Set down exactly, from the records below, the line with "let acq := kind ≠ 2" through the line with "let k := if lost", and nothing else.

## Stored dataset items
Segment Open
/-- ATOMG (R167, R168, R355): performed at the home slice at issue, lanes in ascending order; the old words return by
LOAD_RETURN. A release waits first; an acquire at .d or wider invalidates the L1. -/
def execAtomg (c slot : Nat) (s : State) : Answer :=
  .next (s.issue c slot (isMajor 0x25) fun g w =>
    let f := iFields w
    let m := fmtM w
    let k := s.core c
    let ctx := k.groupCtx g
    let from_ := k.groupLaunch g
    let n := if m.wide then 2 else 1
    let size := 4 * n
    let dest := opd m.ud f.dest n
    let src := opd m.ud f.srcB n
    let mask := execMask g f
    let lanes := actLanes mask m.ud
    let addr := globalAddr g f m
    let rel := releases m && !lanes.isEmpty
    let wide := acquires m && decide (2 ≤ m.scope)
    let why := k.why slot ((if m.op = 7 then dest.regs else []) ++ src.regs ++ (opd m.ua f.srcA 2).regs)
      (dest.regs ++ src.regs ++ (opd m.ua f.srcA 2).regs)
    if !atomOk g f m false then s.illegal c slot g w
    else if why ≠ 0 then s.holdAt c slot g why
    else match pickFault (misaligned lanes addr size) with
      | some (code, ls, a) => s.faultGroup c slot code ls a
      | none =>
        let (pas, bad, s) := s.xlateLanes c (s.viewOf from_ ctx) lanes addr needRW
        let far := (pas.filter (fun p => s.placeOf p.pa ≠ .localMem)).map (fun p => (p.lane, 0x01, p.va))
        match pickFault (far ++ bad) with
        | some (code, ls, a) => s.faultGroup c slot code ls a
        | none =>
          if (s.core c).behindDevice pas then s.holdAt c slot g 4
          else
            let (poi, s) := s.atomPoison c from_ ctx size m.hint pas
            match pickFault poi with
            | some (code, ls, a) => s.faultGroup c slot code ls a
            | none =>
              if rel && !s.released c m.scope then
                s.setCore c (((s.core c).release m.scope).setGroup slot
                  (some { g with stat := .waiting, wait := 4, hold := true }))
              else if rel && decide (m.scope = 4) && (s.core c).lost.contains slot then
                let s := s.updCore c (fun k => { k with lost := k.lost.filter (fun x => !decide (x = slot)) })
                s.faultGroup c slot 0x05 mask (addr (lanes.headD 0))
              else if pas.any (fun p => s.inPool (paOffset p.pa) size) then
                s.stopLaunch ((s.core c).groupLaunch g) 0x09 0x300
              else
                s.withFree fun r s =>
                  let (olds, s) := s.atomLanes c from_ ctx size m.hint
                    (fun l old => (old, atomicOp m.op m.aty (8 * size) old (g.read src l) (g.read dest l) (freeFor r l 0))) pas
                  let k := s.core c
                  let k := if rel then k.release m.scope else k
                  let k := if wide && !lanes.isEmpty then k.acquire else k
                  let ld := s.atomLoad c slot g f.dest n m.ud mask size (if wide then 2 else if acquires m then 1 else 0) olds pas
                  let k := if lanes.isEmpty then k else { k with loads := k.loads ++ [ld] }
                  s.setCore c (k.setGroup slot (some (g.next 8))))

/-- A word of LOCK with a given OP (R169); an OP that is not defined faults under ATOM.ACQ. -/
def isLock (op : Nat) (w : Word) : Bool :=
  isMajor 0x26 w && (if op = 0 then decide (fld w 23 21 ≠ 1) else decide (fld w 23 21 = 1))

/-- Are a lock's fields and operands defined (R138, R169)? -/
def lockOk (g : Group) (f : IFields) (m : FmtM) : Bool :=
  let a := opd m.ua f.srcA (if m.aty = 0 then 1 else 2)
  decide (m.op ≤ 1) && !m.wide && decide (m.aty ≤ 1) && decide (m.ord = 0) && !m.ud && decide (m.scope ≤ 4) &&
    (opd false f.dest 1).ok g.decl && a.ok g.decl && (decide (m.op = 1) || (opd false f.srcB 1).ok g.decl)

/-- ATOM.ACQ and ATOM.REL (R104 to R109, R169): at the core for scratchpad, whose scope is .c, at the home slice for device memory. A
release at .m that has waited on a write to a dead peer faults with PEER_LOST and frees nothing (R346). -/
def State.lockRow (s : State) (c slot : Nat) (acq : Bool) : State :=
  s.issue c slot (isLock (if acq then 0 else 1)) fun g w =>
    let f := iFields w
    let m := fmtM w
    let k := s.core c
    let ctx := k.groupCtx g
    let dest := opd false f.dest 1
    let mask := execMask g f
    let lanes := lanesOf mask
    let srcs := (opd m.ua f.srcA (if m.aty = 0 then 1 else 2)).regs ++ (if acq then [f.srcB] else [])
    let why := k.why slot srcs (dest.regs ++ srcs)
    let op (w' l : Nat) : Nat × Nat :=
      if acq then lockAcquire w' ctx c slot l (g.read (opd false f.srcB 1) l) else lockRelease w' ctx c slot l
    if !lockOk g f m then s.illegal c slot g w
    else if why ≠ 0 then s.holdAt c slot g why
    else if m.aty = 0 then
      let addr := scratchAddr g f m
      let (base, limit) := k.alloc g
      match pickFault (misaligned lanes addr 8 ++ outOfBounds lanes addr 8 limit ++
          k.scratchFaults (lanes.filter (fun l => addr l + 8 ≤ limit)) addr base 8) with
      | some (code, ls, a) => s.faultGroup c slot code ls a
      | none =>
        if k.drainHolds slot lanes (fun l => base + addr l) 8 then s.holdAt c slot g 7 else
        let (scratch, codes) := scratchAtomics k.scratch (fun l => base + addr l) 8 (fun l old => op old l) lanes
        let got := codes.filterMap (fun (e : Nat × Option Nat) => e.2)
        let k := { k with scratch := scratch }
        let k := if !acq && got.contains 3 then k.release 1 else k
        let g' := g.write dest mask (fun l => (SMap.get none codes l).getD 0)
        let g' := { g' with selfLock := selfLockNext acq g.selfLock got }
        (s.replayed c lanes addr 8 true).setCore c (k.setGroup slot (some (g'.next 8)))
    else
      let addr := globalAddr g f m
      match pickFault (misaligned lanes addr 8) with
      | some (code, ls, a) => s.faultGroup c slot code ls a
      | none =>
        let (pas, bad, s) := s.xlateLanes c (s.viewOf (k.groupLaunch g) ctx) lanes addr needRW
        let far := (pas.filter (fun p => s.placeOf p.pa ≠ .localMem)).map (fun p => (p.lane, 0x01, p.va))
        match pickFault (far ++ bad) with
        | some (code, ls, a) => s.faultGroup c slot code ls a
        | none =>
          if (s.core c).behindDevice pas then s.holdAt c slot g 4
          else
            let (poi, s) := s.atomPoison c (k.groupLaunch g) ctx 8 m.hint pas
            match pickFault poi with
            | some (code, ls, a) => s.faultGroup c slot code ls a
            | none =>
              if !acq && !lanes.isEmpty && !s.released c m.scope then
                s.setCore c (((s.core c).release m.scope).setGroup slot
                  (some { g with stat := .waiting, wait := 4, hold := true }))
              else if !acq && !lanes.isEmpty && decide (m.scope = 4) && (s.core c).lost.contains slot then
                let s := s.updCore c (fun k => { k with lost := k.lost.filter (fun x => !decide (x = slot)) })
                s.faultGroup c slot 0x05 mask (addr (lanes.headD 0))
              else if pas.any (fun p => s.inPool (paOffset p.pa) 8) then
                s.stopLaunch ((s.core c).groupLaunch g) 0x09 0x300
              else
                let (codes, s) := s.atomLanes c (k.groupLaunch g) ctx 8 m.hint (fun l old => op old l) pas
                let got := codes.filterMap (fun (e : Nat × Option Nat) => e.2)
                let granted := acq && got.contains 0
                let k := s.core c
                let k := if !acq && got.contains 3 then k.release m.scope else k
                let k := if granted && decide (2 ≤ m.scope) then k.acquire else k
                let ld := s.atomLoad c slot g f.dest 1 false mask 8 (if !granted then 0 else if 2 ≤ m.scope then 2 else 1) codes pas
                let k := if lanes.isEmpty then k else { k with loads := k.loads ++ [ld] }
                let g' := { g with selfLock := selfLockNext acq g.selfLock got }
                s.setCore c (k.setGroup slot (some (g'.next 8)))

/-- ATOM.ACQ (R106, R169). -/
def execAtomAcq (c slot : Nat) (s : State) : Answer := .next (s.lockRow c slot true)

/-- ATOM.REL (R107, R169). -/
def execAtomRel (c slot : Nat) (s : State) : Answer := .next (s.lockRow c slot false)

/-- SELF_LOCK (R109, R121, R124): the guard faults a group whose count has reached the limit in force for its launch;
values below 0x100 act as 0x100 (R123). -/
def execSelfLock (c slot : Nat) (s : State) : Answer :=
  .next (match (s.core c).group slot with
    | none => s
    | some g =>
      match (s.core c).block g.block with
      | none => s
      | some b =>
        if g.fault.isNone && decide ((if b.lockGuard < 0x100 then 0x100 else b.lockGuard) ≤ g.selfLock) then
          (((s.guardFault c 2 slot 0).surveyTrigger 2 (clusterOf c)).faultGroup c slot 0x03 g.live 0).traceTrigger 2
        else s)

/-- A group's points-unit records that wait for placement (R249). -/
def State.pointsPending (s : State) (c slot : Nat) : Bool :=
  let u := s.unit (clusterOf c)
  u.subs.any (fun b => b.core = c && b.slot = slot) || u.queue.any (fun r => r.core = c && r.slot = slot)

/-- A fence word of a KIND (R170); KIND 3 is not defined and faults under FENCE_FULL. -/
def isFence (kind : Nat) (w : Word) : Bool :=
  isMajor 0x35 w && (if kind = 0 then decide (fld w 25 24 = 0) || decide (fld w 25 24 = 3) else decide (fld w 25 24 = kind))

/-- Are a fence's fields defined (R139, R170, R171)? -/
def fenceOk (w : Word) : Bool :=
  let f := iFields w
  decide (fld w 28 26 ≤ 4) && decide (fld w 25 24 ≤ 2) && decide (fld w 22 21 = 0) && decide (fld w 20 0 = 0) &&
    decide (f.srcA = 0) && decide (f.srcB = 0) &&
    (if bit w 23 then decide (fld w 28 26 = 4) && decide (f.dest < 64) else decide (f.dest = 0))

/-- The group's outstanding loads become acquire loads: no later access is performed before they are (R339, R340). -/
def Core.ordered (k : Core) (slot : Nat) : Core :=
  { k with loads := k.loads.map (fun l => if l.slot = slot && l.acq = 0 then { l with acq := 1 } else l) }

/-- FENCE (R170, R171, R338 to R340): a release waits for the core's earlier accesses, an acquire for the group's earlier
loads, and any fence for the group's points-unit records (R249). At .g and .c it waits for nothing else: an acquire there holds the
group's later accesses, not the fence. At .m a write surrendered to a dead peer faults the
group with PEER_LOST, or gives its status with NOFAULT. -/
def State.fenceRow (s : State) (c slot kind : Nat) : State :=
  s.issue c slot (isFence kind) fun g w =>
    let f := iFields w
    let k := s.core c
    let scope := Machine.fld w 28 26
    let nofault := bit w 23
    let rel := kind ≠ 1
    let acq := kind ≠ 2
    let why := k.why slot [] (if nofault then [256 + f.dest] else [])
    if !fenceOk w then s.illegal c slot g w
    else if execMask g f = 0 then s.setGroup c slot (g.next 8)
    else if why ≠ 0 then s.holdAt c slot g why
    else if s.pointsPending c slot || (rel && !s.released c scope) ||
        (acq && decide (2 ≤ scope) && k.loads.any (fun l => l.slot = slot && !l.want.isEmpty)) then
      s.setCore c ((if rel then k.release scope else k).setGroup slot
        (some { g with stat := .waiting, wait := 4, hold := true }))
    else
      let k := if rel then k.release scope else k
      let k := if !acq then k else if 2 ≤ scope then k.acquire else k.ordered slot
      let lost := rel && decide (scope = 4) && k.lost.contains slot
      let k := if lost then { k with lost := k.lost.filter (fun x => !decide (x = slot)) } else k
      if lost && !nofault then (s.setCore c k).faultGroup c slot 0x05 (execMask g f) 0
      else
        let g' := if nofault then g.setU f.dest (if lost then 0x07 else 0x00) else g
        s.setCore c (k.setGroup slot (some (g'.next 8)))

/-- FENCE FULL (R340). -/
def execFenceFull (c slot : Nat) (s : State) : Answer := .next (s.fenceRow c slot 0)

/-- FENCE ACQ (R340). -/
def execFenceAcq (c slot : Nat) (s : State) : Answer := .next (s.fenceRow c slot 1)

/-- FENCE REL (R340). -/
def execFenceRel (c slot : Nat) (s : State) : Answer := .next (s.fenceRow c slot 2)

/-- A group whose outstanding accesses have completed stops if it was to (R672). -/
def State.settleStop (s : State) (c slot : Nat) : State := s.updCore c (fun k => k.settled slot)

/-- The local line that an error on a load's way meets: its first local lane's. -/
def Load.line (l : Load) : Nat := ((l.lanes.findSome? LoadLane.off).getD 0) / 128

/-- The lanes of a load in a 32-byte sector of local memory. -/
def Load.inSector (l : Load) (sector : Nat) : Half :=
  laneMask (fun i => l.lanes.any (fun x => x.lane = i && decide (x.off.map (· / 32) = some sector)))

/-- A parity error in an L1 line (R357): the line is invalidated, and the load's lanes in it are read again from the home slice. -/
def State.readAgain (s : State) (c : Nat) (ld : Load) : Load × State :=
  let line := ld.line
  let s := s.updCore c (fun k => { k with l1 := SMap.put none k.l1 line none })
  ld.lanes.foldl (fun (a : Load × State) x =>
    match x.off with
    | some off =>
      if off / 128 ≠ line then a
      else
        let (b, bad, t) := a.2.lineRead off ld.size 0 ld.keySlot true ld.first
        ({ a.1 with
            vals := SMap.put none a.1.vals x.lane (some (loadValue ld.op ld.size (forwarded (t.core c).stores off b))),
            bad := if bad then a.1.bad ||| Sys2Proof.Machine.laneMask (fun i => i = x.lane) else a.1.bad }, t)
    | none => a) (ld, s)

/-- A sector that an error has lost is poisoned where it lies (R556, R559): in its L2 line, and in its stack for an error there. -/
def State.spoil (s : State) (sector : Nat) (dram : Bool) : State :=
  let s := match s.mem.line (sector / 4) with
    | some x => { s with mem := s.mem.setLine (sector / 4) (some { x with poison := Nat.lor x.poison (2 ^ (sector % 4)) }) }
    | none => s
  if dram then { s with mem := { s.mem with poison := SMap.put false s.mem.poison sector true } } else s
Segment Closed
Segment Open
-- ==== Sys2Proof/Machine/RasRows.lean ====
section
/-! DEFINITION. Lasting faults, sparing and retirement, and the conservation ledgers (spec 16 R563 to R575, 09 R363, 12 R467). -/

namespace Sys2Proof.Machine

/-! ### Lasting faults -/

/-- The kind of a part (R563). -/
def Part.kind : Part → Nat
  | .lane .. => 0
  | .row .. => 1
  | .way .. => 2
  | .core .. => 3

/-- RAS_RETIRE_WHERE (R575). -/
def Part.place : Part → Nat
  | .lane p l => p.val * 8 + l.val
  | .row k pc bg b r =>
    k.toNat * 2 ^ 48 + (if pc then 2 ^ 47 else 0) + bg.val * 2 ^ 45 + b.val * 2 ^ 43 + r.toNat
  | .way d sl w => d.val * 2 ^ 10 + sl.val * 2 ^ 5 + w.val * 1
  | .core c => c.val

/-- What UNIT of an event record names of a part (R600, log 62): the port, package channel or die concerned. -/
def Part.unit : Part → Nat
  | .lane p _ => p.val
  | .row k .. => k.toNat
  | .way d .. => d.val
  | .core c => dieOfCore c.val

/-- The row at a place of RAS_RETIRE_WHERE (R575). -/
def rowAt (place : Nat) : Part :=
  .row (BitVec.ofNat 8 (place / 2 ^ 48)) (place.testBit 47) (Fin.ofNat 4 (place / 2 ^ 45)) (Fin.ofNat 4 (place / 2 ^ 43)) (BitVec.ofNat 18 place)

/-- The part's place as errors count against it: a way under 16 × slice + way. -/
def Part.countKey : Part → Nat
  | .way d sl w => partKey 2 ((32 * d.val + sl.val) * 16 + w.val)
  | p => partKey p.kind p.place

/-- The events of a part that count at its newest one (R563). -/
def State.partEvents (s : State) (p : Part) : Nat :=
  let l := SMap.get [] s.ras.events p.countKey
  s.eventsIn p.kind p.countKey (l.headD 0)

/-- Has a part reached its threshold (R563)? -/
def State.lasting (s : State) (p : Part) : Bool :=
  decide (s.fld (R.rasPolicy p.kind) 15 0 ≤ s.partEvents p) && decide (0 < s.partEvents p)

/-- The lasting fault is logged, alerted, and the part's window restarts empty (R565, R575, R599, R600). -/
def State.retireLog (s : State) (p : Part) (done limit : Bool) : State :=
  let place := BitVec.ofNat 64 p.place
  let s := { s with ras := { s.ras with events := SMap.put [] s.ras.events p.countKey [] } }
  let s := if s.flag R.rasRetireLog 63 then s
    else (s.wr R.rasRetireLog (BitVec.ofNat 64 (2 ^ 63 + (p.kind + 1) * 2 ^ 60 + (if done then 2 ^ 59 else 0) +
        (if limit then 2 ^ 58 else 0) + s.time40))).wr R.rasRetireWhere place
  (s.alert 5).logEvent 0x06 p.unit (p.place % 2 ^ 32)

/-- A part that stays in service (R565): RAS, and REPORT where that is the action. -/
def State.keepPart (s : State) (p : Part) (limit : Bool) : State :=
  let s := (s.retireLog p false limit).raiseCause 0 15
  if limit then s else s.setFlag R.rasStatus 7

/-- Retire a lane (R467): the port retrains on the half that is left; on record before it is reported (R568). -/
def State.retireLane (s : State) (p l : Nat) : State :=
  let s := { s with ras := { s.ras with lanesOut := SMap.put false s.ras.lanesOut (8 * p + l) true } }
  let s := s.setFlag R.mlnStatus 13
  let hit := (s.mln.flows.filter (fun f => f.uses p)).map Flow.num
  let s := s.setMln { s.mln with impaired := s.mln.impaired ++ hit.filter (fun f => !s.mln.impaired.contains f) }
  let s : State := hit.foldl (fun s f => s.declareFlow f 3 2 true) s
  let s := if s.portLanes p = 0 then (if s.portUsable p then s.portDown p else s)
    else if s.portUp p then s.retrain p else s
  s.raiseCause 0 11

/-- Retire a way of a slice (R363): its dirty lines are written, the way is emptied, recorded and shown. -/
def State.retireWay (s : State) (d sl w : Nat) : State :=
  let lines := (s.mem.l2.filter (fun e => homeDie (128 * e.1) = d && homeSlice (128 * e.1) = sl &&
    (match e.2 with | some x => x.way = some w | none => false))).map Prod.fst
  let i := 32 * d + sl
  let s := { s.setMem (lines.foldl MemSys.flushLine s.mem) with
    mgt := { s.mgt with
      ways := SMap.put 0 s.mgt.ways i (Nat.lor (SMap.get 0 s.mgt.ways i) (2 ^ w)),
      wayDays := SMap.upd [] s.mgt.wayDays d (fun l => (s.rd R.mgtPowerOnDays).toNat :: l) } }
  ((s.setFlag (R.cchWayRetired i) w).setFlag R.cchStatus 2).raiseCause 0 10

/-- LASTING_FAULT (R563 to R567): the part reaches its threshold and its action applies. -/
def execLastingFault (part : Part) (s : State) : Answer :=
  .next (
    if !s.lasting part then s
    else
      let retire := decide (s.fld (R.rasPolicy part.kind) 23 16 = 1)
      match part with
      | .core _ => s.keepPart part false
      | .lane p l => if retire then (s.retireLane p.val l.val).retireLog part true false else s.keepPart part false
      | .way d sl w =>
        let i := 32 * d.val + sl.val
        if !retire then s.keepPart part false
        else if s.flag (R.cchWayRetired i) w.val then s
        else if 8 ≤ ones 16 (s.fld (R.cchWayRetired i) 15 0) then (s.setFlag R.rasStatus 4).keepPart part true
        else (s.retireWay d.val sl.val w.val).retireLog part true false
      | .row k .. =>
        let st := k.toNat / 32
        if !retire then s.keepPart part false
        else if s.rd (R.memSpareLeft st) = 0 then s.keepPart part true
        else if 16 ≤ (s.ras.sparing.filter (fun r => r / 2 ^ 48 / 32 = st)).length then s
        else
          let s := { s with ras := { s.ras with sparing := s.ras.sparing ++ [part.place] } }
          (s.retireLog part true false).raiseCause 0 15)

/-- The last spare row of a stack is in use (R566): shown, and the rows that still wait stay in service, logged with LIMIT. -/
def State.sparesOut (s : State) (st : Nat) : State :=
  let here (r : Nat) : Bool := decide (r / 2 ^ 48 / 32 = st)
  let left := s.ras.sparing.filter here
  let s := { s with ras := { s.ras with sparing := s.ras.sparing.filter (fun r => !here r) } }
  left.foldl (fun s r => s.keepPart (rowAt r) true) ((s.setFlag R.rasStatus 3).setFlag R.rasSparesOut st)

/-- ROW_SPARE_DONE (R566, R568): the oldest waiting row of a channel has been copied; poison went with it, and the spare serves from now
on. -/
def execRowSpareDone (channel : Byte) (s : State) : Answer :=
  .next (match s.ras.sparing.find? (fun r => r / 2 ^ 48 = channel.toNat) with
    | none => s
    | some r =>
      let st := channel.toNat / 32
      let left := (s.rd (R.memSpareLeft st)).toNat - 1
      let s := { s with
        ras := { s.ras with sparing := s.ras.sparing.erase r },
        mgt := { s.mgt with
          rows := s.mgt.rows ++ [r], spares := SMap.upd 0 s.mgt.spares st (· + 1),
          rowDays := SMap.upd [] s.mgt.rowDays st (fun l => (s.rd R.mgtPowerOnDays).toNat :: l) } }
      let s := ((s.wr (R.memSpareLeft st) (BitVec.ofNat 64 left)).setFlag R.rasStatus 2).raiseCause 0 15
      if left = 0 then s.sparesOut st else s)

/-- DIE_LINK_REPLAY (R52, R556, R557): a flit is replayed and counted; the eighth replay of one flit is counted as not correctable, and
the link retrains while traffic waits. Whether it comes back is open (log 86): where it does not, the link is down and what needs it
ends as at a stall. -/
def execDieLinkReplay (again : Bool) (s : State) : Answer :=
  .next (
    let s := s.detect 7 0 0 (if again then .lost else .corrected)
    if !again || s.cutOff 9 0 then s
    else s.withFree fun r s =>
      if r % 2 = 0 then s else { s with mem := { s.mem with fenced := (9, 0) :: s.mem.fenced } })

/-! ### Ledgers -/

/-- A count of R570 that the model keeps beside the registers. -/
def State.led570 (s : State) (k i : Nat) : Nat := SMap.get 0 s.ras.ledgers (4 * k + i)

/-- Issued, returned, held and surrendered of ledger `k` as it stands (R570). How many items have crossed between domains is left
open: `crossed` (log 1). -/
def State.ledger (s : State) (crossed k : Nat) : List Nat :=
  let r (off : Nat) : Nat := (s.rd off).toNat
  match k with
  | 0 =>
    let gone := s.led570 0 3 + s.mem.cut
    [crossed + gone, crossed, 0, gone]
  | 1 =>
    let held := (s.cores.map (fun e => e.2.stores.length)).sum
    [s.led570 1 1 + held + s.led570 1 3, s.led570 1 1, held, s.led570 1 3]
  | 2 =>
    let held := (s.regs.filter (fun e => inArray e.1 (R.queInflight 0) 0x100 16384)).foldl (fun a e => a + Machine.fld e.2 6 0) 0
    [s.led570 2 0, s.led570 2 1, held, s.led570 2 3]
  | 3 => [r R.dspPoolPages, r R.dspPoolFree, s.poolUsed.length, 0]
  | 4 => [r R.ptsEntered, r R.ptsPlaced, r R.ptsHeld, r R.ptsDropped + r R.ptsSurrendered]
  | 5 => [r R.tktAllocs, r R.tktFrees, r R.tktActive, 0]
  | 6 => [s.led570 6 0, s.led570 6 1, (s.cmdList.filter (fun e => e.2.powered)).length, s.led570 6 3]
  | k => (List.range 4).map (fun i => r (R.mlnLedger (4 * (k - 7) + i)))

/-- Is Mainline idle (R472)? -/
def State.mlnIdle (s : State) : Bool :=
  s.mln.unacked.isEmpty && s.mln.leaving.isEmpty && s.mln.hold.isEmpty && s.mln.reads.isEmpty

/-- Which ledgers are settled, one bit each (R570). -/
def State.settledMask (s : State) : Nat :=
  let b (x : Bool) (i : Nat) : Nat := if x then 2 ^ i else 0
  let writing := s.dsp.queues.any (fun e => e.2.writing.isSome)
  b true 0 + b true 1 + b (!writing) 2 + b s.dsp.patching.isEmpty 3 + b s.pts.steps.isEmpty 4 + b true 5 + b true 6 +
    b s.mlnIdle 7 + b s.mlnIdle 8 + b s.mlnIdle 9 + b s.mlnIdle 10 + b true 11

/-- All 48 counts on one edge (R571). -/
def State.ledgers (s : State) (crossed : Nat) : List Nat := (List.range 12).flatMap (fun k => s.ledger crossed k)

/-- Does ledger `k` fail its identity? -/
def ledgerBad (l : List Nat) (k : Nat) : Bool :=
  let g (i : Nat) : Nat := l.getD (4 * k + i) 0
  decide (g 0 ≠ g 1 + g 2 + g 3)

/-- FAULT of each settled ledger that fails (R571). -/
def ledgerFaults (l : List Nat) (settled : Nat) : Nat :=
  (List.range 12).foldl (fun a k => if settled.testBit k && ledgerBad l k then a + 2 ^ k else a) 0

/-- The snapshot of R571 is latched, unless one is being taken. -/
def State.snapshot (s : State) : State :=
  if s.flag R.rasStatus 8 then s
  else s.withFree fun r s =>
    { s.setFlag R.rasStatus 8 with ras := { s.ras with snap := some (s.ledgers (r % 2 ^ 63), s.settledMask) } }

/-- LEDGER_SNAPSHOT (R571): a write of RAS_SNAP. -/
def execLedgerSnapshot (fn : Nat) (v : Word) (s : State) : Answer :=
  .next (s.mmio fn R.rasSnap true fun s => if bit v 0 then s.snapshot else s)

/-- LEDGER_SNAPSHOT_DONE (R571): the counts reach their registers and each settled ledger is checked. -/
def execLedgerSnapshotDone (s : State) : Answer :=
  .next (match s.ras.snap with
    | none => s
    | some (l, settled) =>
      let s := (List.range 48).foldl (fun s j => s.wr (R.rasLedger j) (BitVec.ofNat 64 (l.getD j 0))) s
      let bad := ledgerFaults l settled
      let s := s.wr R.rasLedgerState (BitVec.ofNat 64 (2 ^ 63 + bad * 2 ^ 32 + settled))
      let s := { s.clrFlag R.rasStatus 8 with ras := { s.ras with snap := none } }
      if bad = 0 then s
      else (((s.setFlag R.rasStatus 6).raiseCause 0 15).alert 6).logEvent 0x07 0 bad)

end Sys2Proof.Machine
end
Segment Closed
## Answer below
    let acq := kind ≠ 2
    let why := k.why slot [] (if nofault then [256 + f.dest] else [])
    if !fenceOk w then s.illegal c slot g w
    else if execMask g f = 0 then s.setGroup c slot (g.next 8)
    else if why ≠ 0 then s.holdAt c slot g why
    else if s.pointsPending c slot || (rel && !s.released c scope) ||
        (acq && decide (2 ≤ scope) && k.loads.any (fun l => l.slot = slot && !l.want.isEmpty)) then
      s.setCore c ((if rel then k.release scope else k).setGroup slot
        (some { g with stat := .waiting, wait := 4, hold := true }))
    else
      let k := if rel then k.release scope else k
      let k := if !acq then k else if 2 ≤ scope then k.acquire else k.ordered slot
      let lost := rel && decide (scope = 4) && k.lost.contains slot
      let k := if lost then { k with lost := k.lost.filter (fun x => !decide (x = slot)) } else k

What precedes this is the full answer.